If I'm moving, there's hope!



While my wonderful son and daughter-in-law bask in the tourist mecca of Key West, I finish out a punishing week at work and prepare for their visit here with me this weekend. After many days of short, easy runs, and yesterday's yoga day-break, I returned to the roads and pulled out more mileage than I thought I had in me. Finding a pair of more minimal old Asics, I cruised up Emerald Hills drive and the middle loop to Griffin. As long as I allowed myself to walk whenever I felt it needed, my momentum was pretty comfortable, and my energy, while still low, better!

I am susceptible to the trend in my own mind. Whatever direction thoughts are traveling, up or down, my emotions will follow like lemmings off a cliff. For the past weeks, I have struggled through a level of stress I haven't felt since this time last year, when the County underwent the same budget cutting process and my Dad died. I had my hands so full, and so many dramas were jumping off the chain, I sank into my predictable cage of emotional confusion and depth before I even knew it. The year since has been a slog of challenges and triumphs; the marathon last October, an amazing highlight. Mom's move to nursing home, a challenge for her and me both. Being left holding the bag on the responsibilities for my parents earthly possessions, and having to sift through their many years of memories, not to mention the legal and practical issues is a HUGE task... I am mysteriously on my own with this. Every time I turn around to see who can help...my son steps forward. My son tells me, "whatever you need mom"...and at least I know I have someone in my corner.

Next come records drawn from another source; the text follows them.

-- ==== Sys2Proof/Laws/Step.lean ====
section
/-! SUPPORT. What a step can do: every instruction and every event completes, and its result is a function of the
state; and the one induction over a list of events that a run performs. -/

namespace Sys2Proof.Machine

/-- The state after an instruction. -/
def effectOf (i : Instr) (s : State) : State :=
  match i with
  | .rd a _ => s.doRd a
  | .wr a v => s.hostWrite fun s => s.doWr a v
  | .nop => s.hostWrite State.doNop
  | .crc8 => s.hostWrite State.doCrc8
  | .cipher => s.hostWrite State.doCipher
  | .encode => s.hostWrite State.doEncode
  | .decode => s.hostWrite State.doDecode
  | .encmsg => s.hostWrite State.doEncmsg
  | .decmsg => s.hostWrite State.doDecmsg
  | .report => s.hostWrite State.doReport
  | .halt => s.hostWrite State.doHalt
  | .illegal _ => s.hostWrite State.doIllegal

theorem exec_eq_next (i : Instr) (s : State) : exec i s = .next (effectOf i s) := by
  cases i <;> rfl

/-- The state after an event. -/
def afterEvent (e : Event) (s : State) : State :=
  match e with
  | .host w => effectOf (decodeBus17 w) s
  | .tick => s.tickEvent
  | .reset => s.resetEvent

theorem performEvent_eq_next (e : Event) (s : State) : performEvent e s = .next (afterEvent e s) := by
  cases e with
  | host w => exact exec_eq_next (decodeBus17 w) s
  | tick => rfl
  | reset => rfl

theorem step_of_inputs_cons {s : State} {e : Event} {es : List Event} (h : s.inputs = e :: es) :
    step s = .next (afterEvent e (s.setInputs es)) := by
  simp [step, h, performEvent_eq_next]

theorem step_of_inputs_nil {s : State} (h : s.inputs = []) : step s = .next s := by
  simp [step, h]

/-- What a step can do: nothing when no event waits, else exactly the oldest event. -/
theorem step_cases {s t : State} (h : step s = .next t) :
    (s.inputs = [] ∧ t = s) ∨
    (∃ e es, s.inputs = e :: es ∧ t = afterEvent e (s.setInputs es)) := by
  cases hi : s.inputs with
  | nil =>
    rw [step_of_inputs_nil hi] at h
    exact .inl ⟨rfl, by injection h with h; exact h.symm⟩
  | cons e es =>
    rw [step_of_inputs_cons hi] at h
    exact .inr ⟨e, es, rfl, by injection h with h; exact h.symm⟩

/-- The states a host access can leave differ from the one before it only where R42 says; in particular in these
fields not at all. -/
structure KeepsTickState (s t : State) : Prop where
  led : t.led = s.led
  tickCnt : t.tickCnt = s.tickCnt
  startTick : t.startTick = s.startTick
  params : t.params = s.params
  inputs : t.inputs = s.inputs
  resets : t.resets = s.resets

theorem KeepsTickState.refl (s : State) : KeepsTickState s s := ⟨rfl, rfl, rfl, rfl, rfl, rfl⟩

variable (s : State)

theorem State.doNop_keepsTickState : KeepsTickState s s.doNop := by
  constructor <;> rfl

theorem State.doCrc8_keepsTickState : KeepsTickState s s.doCrc8 := by
  unfold State.doCrc8; (repeat' split) <;> constructor <;> simp

theorem State.doCipher_keepsTickState : KeepsTickState s s.doCipher := by
  unfold State.doCipher; (repeat' split) <;> constructor <;> simp

theorem State.doEncode_keepsTickState : KeepsTickState s s.doEncode := by
  unfold State.doEncode; (repeat' split) <;> constructor <;> simp

theorem State.doDecode_keepsTickState : KeepsTickState s s.doDecode := by
  unfold State.doDecode; dsimp only; (repeat' split) <;> constructor <;> simp

theorem State.doEncmsg_keepsTickState : KeepsTickState s s.doEncmsg := by
  unfold State.doEncmsg; (repeat' split) <;> constructor <;> simp

theorem State.doDecmsg_keepsTickState : KeepsTickState s s.doDecmsg := by
  unfold State.doDecmsg; dsimp only; (repeat' split) <;> constructor <;> simp

theorem State.doReport_keepsTickState : KeepsTickState s s.doReport := by
  rcases s.report_cases s.arg with ⟨_, h⟩ | ⟨_, h⟩ <;> constructor <;> simp [State.doReport, h]

theorem State.doHalt_keepsTickState : KeepsTickState s s.doHalt := by
  rcases (s.setHaltCode s.arg).report_cases s.arg with ⟨_, h⟩ | ⟨_, h⟩ <;> constructor <;> simp [State.doHalt, h]

theorem State.doIllegal_keepsTickState : KeepsTickState s s.doIllegal := by
  constructor <;> rfl

theorem State.storeReg_keepsTickState (r : Reg) (v : Byte) : KeepsTickState s (s.storeReg r v) := by
  cases r <;> constructor <;> rfl

theorem State.runCommand_keepsTickState (op : Byte) : KeepsTickState s (s.runCommand op) := by
  unfold State.runCommand
  split
  · exact s.doNop_keepsTickState
  · exact s.doCrc8_keepsTickState
  · exact s.doCipher_keepsTickState
  · exact s.doEncode_keepsTickState
  · exact s.doDecode_keepsTickState
  · exact s.doEncmsg_keepsTickState
  · exact s.doDecmsg_keepsTickState
  · exact s.doReport_keepsTickState
  · exact s.doHalt_keepsTickState
  · exact s.doIllegal_keepsTickState

theorem State.doWr_keepsTickState (a v : Byte) : KeepsTickState s (s.doWr a v) := by
  unfold State.doWr
  split
  · exact s.runCommand_keepsTickState v
  · exact s.storeReg_keepsTickState (regOf a) v

theorem State.hostWrite_keepsTickState (f : State → State) (h : KeepsTickState s (f s)) :
    KeepsTickState s (s.hostWrite f) := by
  rcases s.hostWrite_cases f with ⟨_, e⟩ | ⟨_, e⟩ <;> rw [e]
  · exact .refl s
  · exact h

/-- No instruction writes the pin, the tick values, the parameters, the events to come or the reset count. -/
theorem effectOf_keepsTickState (i : Instr) : KeepsTickState s (effectOf i s) := by
  cases i with
  | rd a d => constructor <;> rfl
  | wr a v => exact s.hostWrite_keepsTickState (fun s => s.doWr a v) (s.doWr_keepsTickState a v)
  | nop => exact s.hostWrite_keepsTickState _ s.doNop_keepsTickState
  | crc8 => exact s.hostWrite_keepsTickState _ s.doCrc8_keepsTickState
  | cipher => exact s.hostWrite_keepsTickState _ s.doCipher_keepsTickState
  | encode => exact s.hostWrite_keepsTickState _ s.doEncode_keepsTickState
  | decode => exact s.hostWrite_keepsTickState _ s.doDecode_keepsTickState
  | encmsg => exact s.hostWrite_keepsTickState _ s.doEncmsg_keepsTickState
  | decmsg => exact s.hostWrite_keepsTickState _ s.doDecmsg_keepsTickState
  | report => exact s.hostWrite_keepsTickState _ s.doReport_keepsTickState
  | halt => exact s.hostWrite_keepsTickState _ s.doHalt_keepsTickState
  | illegal op => exact s.hostWrite_keepsTickState _ s.doIllegal_keepsTickState

/-- What a host access can do to the announcement: nothing, or start one on an idle block; and a halted block keeps
its halt (R215, R225, R232). -/
structure HostAnnounces (s t : State) : Prop where
  schedule : (t.active = s.active ∧ t.started = s.started ∧ t.annCode = s.annCode) ∨
    (s.active = false ∧ t.active = true ∧ t.started = false)
  halt : s.halted = true → t.halted = true ∧ t.haltCode = s.haltCode

theorem HostAnnounces.of_eq {s t : State} (h : t.active = s.active) (h' : t.started = s.started)
    (h'' : t.annCode = s.annCode) (k : t.halted = s.halted) (k' : t.haltCode = s.haltCode) : HostAnnounces s t :=
  ⟨.inl ⟨h, h', h''⟩, fun e => ⟨k.trans e, k'⟩⟩

theorem State.runCommand_hostAnnounces (op : Byte) (hh : s.halted = false) : HostAnnounces s (s.runCommand op) := by
  refine ⟨?_, by simp [hh]⟩
  unfold State.runCommand
  split
  · left; simp [State.doNop]
  · left; unfold State.doCrc8; split <;> simp
  · left; unfold State.doCipher; split <;> simp
  · left; unfold State.doEncode; split <;> simp
  · left; unfold State.doDecode; dsimp only; (repeat' split) <;> simp
  · left; unfold State.doEncmsg; (repeat' split) <;> simp
  · left; unfold State.doDecmsg; dsimp only; (repeat' split) <;> simp
  · rcases s.report_cases s.arg with ⟨ha, h⟩ | ⟨ha, h⟩
    · right; simp [State.doReport, h, ha]
    · left; simp [State.doReport, h]
  · rcases (s.setHaltCode s.arg).report_cases s.arg with ⟨ha, h⟩ | ⟨ha, h⟩
    · right; simp [State.doHalt, h]; simpa using ha
    · left; simp [State.doHalt, h]
  · left; simp [State.doIllegal]

theorem effectOf_hostAnnounces (w : BusWord) : HostAnnounces s (effectOf (decodeBus17 w) s) := by
  unfold decodeBus17
  split
  · simp only [effectOf]
    rcases s.hostWrite_cases (fun s => s.doWr (w.extractLsb' 8 8) (w.extractLsb' 0 8)) with ⟨_, e⟩ | ⟨hh, e⟩ <;> rw [e]
    · exact .of_eq rfl rfl rfl rfl rfl
    · unfold State.doWr
      split
      · exact s.runCommand_hostAnnounces _ hh
      · cases regOf (w.extractLsb' 8 8) <;> exact .of_eq rfl rfl rfl rfl rfl
  · exact .of_eq rfl rfl rfl rfl rfl

/-- A run over the events offered, when a property of the state and the number of tick events so far survives every
event but a reset: it holds at the end. -/
theorem run_keeps {P : Nat → State → Prop}
    (host : ∀ n s w es, P n s → P n (afterEvent (.host w) (s.setInputs es)))
    (tick : ∀ n s es, P n s → P (n + 1) (afterEvent .tick (s.setInputs es)))
    :
    ∀ (es : List Event) (n : Nat) (s : State), Event.reset ∉ es → s.inputs = es → P n s →
      ∃ t, core.run es.length s = .next t ∧ P (n + tickCount es) t := by
  intro es
  induction es with
  | nil => intro n s _ _ hp; exact ⟨s, rfl, hp⟩
  | cons e es ih =>
    intro n s hr hi hp
    have hr' : Event.reset ∉ es := fun h => hr (List.mem_cons_of_mem e h)
    have hs : core.step s = .next (afterEvent e (s.setInputs es)) := step_of_inputs_cons hi
    cases e with
    | reset => exact absurd List.mem_cons_self hr
    | tick =>
      obtain ⟨t, ht, hq⟩ := ih (n + 1) (afterEvent .tick (s.setInputs es)) hr' (by simp [afterEvent, (State.tickEvent_keepsHostState (s.setInputs es)).inputs])
        (tick n s es hp)
      refine ⟨t, ?_, ?_⟩
      · simp only [List.length_cons, Host.Core.run, hs]; exact ht
      · have count : tickCount (.tick :: es) = tickCount es + 1 := by simp [tickCount]
        rw [count, Nat.add_comm (tickCount es) 1, ← Nat.add_assoc]; exact hq
    | host w =>
      obtain ⟨t, ht, hq⟩ := ih n (afterEvent (.host w) (s.setInputs es)) hr'
        (by simp [afterEvent, (effectOf_keepsTickState (s.setInputs es) (decodeBus17 w)).inputs]) (host n s w es hp)
      refine ⟨t, ?_, ?_⟩
      · simp only [List.length_cons, Host.Core.run, hs]; exact ht
      · have count : tickCount (.host w :: es) = tickCount es := by simp [tickCount]
        rw [count]; exact hq

end Sys2Proof.Machine
end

Running is a solitary process for me. My very independent, internal nature collides with a public profession; someone who needs to be emotionally accessible and helpful for others. I can turn off the tap on my own needs and easily tune into others. What I haven't mastered is how to plug back in to the world, besides my own natural tendency to regroup into myself.

If our basic nature never changes, what does?? I watch people change all the time. The more I fall into my own mind, the more my emotions shake themselves out for my education. I feel I perpetually need to nurse myself from one stepping stone to the next, which are the islands of solidity in the massive flood of turmoil and change.

Today, running gave me a hint of the old peace I mustered over those first years of building my base. It was good to know that somewhere deep inside I still have a runner in me. She may have woke up one morning older and creakier, struggling a little more than usual, but she still RUNS. Lesson to self: nothing leaves, maybe just dormant. Wake it up, wake it up wake it up!! And learn from yourself, from the vast resources and pleasures of your own innate curiosity and mind!!

2 comments:

Anonymous said...

I've read in runners world that a beginner runner can hope to improve for 8 years with good training, and after that age catches up and it's hard to improve further. It worked out that way for me.
Glad you'r still posting, it's been a while! I was worried about you!
Jim

Right Brain Runner said...

thanks Jim...yea it's been hard to get steady and consistent again, but I'm determined as always to keep at it. I appreciate your support as always. Happy running!